WHAT TO WORK ON
Within the records below is a range that opens at the line with "caller's inputs. -/" and closes at the line with "inductive Packet where". Return that range word for word, both ends included, and only that range.
[Opening PROVIDED DATA section]
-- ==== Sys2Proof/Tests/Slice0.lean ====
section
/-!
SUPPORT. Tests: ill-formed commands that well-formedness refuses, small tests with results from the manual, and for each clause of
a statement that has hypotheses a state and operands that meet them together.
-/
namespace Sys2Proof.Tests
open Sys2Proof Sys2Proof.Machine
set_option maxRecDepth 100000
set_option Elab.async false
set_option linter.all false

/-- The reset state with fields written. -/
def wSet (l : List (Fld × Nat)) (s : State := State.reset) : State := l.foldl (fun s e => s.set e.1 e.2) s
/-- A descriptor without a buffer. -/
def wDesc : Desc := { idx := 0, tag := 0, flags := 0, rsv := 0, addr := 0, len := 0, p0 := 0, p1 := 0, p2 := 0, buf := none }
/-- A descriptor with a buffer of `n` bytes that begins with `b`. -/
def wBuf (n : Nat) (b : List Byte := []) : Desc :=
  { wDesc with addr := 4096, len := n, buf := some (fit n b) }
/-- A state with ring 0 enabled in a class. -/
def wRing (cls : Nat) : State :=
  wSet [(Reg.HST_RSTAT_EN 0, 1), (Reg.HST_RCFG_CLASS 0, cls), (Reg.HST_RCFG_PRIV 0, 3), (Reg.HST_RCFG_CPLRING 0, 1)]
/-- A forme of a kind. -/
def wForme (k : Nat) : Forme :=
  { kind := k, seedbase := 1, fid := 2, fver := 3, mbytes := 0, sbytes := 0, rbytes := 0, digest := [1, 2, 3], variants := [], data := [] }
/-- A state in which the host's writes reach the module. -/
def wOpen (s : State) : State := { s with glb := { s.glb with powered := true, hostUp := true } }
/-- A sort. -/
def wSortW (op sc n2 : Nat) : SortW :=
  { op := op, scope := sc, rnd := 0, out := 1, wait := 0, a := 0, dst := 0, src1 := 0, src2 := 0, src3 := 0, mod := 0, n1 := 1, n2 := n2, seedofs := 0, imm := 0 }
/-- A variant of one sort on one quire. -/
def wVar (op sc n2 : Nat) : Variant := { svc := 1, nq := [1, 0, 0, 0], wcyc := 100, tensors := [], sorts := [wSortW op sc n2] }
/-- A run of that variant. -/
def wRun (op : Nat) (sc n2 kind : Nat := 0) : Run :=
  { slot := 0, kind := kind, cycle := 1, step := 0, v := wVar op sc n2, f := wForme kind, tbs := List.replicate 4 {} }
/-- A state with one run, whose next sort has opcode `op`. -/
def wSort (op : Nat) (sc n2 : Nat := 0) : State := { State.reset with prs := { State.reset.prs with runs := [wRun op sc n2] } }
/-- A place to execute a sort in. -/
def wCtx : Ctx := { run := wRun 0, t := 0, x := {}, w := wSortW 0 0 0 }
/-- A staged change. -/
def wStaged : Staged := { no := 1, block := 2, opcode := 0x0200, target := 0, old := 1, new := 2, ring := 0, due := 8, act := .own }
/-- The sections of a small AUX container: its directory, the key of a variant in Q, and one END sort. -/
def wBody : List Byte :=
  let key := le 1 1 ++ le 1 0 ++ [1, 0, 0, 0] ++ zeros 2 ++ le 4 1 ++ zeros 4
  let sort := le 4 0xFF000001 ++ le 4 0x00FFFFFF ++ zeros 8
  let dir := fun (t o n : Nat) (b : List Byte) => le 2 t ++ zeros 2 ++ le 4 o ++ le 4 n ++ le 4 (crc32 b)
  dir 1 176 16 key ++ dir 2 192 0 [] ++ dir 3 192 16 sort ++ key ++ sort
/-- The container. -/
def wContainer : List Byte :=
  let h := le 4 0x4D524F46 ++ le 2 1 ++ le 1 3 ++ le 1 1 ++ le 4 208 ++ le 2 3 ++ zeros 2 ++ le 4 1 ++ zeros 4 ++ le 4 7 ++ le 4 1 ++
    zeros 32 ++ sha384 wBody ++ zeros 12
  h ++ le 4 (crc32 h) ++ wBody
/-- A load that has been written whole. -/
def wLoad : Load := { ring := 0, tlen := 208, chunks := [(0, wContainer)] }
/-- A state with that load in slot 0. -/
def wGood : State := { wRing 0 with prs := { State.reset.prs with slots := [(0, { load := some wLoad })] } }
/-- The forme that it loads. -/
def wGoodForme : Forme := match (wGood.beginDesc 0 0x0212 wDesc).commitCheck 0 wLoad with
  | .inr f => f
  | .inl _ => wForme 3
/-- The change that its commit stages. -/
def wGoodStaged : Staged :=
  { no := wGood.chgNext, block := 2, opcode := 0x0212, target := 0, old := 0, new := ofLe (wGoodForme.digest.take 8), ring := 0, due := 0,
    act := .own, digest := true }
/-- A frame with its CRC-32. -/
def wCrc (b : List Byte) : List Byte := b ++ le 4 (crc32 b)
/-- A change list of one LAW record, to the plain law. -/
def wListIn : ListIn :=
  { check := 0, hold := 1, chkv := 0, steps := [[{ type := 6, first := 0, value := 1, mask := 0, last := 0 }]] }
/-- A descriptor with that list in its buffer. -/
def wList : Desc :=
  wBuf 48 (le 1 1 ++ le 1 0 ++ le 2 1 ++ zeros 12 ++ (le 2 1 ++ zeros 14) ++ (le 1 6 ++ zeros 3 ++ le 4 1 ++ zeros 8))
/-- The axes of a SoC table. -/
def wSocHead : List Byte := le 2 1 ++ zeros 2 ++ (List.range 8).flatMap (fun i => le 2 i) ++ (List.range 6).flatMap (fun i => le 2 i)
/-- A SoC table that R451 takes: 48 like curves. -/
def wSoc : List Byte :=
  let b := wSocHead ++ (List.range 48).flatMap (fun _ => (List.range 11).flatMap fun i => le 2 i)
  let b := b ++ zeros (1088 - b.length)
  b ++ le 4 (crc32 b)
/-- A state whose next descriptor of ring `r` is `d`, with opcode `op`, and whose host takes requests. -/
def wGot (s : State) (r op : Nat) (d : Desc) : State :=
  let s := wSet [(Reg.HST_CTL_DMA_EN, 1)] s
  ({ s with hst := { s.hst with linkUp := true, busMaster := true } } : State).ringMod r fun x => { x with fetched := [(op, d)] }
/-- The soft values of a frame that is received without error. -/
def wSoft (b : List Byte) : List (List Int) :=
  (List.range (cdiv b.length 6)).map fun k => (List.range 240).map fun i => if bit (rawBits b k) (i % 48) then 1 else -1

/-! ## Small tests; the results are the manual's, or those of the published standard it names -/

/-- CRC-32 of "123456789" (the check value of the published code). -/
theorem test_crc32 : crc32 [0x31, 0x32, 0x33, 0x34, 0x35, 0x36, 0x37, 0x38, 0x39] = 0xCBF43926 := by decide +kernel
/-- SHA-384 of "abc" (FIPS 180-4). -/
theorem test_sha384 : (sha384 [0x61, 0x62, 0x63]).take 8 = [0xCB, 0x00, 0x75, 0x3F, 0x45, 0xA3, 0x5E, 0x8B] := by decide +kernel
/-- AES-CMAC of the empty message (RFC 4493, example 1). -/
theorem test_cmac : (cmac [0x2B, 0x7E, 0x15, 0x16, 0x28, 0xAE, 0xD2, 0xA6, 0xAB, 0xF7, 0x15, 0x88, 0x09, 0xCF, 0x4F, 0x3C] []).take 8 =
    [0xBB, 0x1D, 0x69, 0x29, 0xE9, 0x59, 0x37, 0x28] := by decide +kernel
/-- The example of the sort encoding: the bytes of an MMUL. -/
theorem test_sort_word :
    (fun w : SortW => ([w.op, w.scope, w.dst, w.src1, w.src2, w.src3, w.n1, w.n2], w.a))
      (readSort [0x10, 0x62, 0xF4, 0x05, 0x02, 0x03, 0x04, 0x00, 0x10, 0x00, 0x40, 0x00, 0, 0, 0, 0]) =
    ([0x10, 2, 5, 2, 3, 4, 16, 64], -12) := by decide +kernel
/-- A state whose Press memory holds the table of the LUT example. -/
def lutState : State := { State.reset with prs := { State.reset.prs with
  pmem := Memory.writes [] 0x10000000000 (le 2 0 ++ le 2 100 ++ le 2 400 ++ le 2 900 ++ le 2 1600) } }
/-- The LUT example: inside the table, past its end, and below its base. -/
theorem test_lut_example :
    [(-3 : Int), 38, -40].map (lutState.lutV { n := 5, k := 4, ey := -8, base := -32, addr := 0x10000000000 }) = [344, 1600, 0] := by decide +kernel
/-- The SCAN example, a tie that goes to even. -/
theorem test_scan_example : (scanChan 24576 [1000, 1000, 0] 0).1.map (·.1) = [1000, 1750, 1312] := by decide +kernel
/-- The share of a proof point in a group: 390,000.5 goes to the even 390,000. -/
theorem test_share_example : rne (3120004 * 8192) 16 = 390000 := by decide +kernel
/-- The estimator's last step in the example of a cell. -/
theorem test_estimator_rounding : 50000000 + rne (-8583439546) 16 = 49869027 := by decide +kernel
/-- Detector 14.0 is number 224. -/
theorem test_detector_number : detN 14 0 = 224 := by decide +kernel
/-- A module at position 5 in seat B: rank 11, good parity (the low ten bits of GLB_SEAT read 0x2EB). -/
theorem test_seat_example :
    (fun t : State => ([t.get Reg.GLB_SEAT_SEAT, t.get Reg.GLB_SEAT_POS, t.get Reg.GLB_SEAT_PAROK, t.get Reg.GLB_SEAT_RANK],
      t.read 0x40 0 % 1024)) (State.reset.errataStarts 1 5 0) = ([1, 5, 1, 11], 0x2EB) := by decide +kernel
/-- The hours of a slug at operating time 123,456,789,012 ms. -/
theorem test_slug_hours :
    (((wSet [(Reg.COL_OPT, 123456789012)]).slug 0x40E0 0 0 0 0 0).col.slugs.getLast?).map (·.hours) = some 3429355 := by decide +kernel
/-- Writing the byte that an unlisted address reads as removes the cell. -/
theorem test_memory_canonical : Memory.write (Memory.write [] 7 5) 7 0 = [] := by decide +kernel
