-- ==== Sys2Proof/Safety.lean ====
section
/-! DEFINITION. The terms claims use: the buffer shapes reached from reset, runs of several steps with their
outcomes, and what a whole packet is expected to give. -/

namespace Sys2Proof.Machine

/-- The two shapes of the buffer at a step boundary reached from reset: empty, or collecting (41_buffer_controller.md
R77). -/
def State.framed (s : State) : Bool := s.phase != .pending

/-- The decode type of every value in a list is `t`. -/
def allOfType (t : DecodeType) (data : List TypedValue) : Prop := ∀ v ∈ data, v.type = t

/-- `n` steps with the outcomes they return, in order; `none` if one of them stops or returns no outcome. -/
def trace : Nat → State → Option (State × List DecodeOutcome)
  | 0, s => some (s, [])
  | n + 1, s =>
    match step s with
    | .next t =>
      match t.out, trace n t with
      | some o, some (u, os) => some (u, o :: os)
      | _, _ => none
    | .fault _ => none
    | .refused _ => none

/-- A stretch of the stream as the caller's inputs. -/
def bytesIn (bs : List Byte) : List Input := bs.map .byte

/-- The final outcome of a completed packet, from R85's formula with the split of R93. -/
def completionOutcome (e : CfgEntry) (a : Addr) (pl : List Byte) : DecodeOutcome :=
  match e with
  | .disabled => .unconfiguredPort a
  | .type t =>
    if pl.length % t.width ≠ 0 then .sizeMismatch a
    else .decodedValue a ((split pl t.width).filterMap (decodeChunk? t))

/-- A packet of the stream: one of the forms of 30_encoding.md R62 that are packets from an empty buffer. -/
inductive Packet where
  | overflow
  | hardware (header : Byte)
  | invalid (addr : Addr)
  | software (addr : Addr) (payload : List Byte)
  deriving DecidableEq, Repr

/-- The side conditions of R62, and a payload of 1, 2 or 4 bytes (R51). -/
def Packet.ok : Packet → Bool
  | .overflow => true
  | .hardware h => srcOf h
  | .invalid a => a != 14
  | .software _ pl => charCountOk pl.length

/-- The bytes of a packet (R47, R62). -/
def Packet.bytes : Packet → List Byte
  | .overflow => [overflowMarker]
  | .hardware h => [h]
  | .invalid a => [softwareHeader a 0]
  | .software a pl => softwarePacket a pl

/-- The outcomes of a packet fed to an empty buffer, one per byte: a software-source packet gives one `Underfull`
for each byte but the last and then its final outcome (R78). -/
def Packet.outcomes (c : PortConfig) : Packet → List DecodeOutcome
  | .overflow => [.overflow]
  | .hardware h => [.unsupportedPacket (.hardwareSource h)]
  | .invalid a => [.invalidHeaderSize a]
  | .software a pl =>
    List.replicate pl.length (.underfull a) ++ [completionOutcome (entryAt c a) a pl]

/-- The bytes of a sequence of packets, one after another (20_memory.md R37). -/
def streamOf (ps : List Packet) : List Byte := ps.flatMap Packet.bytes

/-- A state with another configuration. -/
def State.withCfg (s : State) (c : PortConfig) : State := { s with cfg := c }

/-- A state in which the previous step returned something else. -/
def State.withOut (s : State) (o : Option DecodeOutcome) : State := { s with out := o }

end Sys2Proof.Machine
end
[Closing PROVIDED DATA section]
EXERCISE RESULT
/-- A stretch of the stream as the caller's inputs. -/
def bytesIn (bs : List Byte) : List Input := bs.map .byte

/-- The final outcome of a completed packet, from R85's formula with the split of R93. -/
def completionOutcome (e : CfgEntry) (a : Addr) (pl : List Byte) : DecodeOutcome :=
  match e with
  | .disabled => .unconfiguredPort a
  | .type t =>
    if pl.length % t.width ≠ 0 then .sizeMismatch a
    else .decodedValue a ((split pl t.width).filterMap (decodeChunk? t))

/-- A packet of the stream: one of the forms of 30_encoding.md R62 that are packets from an empty buffer. -/
inductive Packet where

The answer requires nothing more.